* WHAT TO WORK ON
Return every line from the records below with the string "answered".

* ENTRIES SUPPLIED
*** Block opens ***

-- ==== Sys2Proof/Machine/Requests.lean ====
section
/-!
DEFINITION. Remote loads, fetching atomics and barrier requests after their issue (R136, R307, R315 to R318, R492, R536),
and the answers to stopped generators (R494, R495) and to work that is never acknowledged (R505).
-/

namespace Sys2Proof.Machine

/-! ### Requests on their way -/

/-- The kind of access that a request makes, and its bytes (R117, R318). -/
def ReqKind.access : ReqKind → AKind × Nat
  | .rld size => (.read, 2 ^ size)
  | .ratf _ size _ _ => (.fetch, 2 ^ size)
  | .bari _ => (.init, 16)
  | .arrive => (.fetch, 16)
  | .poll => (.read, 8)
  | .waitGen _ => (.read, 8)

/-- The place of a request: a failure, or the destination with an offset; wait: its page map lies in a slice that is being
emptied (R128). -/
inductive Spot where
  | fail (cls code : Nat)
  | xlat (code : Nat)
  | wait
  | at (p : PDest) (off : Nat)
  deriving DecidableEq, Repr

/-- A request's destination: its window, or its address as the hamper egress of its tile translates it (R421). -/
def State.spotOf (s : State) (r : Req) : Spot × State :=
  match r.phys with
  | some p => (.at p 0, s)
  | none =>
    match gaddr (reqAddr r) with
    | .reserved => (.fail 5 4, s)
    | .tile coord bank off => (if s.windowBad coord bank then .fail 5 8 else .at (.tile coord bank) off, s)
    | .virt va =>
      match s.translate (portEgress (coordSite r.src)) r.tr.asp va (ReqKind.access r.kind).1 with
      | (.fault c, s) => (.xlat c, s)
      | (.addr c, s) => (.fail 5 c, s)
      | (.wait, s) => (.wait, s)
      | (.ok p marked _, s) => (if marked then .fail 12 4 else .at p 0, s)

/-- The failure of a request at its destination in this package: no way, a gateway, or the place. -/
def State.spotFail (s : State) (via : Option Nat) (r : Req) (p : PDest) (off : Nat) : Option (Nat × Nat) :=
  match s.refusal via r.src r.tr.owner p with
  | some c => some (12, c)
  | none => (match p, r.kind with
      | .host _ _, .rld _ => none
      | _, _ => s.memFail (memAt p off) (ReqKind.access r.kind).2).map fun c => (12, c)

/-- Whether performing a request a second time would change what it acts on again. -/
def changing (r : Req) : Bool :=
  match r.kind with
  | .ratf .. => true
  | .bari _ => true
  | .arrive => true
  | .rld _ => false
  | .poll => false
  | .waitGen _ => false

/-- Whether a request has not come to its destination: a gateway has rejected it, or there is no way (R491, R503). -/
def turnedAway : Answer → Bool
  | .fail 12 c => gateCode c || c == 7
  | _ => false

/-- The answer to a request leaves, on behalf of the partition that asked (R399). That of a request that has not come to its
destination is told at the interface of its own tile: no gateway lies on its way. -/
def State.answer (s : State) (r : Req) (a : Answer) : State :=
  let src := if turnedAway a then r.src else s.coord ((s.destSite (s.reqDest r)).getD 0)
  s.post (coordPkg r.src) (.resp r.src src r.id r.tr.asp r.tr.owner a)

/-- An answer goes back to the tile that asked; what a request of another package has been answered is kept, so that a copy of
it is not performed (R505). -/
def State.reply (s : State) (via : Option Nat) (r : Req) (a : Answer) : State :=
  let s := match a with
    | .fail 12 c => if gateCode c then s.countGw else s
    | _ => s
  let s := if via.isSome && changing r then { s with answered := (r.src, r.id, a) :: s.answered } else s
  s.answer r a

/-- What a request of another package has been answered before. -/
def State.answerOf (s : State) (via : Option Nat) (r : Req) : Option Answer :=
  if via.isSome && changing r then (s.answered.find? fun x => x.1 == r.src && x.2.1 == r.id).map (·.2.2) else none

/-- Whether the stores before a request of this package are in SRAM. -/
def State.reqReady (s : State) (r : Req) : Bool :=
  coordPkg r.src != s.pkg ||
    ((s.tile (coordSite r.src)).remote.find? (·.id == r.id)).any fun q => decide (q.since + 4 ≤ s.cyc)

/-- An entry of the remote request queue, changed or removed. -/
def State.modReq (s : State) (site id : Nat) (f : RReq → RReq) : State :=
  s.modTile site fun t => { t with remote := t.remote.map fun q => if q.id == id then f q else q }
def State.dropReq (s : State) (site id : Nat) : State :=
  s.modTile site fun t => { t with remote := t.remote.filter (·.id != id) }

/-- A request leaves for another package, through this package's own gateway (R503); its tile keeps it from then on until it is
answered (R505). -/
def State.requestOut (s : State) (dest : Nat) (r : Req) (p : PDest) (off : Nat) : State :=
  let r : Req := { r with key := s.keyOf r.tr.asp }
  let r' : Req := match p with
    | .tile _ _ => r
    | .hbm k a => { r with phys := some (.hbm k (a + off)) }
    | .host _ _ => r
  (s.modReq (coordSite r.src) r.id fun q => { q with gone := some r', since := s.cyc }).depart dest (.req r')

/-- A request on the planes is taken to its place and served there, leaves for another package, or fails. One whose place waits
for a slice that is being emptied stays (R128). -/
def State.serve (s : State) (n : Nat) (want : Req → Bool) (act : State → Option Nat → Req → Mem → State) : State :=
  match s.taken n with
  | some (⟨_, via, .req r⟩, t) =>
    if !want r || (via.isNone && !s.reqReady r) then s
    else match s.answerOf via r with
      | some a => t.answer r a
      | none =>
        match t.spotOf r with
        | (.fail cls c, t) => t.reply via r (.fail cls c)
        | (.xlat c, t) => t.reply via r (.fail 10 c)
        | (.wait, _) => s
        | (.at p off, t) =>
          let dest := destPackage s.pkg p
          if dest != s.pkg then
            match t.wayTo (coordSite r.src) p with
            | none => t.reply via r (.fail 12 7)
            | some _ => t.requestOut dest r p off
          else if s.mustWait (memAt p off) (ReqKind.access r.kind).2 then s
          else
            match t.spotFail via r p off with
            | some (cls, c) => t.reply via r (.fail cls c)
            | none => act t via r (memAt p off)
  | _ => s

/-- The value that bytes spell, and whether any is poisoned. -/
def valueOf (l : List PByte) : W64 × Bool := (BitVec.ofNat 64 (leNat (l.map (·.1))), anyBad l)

*** Block closes ***

* ANSWER TO THIS PROBLEM
/-- An answer goes back to the tile that asked; what a request of another package has been answered is kept, so that a copy of
  let s := if via.isSome && changing r then { s with answered := (r.src, r.id, a) :: s.answered } else s
/-- What a request of another package has been answered before. -/
  if via.isSome && changing r then (s.answered.find? fun x => x.1 == r.src && x.2.1 == r.id).map (·.2.2) else none
answered (R505). -/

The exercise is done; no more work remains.